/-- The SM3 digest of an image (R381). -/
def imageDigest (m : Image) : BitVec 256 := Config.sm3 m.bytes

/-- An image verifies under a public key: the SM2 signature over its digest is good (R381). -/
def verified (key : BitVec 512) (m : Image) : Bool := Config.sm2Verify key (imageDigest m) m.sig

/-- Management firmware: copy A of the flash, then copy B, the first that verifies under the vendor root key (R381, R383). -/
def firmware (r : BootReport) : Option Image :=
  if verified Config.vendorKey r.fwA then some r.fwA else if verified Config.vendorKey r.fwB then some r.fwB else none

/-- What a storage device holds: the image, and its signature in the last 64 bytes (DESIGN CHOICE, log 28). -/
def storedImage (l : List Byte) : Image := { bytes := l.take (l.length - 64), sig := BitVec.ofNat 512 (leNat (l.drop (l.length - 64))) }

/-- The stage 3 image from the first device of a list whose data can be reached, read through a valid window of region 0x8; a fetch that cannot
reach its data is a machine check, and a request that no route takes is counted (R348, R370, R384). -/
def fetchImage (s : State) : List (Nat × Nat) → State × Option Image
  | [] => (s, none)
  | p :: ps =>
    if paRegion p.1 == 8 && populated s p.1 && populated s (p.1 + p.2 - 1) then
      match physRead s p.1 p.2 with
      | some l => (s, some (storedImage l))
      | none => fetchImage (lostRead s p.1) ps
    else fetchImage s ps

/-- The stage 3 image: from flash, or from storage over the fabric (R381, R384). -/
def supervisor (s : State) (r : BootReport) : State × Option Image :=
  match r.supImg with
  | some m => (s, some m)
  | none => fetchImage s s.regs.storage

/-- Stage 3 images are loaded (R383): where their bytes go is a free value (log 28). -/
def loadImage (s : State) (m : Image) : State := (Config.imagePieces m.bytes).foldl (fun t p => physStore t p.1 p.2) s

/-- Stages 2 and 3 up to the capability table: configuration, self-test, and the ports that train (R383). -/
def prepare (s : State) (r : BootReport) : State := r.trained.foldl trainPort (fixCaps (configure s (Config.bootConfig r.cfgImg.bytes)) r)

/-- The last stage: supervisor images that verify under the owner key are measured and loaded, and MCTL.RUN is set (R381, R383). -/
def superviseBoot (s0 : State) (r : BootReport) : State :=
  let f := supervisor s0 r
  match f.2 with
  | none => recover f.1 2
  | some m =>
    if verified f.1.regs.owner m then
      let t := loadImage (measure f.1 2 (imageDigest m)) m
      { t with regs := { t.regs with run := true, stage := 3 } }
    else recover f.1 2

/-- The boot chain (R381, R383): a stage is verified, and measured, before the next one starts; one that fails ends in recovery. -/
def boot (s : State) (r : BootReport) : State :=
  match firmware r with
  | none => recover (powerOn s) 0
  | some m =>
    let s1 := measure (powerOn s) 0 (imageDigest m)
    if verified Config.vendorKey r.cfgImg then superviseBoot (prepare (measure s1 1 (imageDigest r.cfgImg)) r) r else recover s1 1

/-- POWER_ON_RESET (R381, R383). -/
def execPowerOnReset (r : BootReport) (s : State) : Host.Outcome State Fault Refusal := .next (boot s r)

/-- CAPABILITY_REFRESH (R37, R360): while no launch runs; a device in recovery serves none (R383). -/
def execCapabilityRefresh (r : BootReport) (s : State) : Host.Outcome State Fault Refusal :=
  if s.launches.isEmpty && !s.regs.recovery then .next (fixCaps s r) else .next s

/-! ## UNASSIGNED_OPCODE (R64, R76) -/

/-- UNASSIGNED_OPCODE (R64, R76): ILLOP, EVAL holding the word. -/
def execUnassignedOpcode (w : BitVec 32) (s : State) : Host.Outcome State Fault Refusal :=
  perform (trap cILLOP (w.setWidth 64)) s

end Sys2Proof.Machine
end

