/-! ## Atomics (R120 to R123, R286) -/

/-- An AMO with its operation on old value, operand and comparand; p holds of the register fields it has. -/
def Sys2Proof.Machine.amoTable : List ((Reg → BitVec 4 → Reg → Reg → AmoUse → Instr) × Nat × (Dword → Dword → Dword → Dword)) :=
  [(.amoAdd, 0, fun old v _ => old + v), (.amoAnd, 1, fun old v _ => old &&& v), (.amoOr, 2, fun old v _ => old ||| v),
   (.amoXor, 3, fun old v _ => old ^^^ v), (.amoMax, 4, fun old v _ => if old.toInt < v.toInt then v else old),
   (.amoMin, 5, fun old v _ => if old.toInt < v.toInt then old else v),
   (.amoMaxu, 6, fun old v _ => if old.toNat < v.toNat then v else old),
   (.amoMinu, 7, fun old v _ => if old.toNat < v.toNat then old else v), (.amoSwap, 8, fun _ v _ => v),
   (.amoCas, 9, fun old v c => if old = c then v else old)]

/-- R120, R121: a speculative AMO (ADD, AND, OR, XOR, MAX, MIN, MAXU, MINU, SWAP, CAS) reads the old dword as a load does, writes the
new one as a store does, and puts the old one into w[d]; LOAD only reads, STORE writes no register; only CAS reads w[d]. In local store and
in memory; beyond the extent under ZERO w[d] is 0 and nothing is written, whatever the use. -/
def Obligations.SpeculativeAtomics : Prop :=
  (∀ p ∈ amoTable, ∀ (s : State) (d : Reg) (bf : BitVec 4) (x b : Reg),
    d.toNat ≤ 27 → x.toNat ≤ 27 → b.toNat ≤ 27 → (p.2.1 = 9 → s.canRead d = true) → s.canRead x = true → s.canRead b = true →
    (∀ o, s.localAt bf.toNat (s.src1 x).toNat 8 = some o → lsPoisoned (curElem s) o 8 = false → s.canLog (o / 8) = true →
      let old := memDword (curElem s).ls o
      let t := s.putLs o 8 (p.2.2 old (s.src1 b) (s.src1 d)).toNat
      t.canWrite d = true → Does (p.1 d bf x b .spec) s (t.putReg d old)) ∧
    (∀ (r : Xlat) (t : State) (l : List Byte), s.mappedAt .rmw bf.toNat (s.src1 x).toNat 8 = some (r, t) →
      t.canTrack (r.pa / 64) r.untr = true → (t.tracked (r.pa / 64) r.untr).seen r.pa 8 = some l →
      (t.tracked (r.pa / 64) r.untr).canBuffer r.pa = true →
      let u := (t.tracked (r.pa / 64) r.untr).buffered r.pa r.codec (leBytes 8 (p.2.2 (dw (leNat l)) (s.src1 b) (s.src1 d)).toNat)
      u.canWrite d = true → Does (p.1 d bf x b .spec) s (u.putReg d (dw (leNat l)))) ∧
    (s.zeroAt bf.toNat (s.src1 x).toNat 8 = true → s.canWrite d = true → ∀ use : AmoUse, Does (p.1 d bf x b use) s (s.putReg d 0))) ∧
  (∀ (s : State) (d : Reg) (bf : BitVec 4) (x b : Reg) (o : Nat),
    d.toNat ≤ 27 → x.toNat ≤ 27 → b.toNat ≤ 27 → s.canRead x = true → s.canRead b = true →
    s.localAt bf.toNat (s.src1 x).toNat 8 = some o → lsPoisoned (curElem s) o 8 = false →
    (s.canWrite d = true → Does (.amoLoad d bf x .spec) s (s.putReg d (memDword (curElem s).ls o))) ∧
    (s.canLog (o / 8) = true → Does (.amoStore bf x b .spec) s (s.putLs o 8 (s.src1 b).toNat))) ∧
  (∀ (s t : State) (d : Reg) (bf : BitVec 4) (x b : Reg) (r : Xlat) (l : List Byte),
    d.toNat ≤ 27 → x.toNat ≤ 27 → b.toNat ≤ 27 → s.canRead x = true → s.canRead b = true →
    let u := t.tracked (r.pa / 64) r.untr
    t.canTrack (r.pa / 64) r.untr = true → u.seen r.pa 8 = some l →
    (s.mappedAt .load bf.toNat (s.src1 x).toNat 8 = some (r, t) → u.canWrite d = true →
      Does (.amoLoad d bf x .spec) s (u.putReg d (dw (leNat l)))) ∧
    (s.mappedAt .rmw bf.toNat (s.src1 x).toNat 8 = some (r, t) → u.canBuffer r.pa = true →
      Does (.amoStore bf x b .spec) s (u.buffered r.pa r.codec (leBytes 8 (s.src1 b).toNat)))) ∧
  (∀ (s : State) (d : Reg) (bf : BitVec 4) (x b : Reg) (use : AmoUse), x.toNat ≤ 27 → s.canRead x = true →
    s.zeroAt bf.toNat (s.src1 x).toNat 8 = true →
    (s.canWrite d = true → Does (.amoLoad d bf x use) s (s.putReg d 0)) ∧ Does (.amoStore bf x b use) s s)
● ● ● ● ● ● ●
YOUR GOAL: The word to find is "leBytes". Copy every line of the data that holds it.

ANSWER FOR THE TASK:
      let u := (t.tracked (r.pa / 64) r.untr).buffered r.pa r.codec (leBytes 8 (p.2.2 (dw (leNat l)) (s.src1 b) (s.src1 d)).toNat)
      Does (.amoStore bf x b .spec) s (u.buffered r.pa r.codec (leBytes 8 (s.src1 b).toNat)))) ∧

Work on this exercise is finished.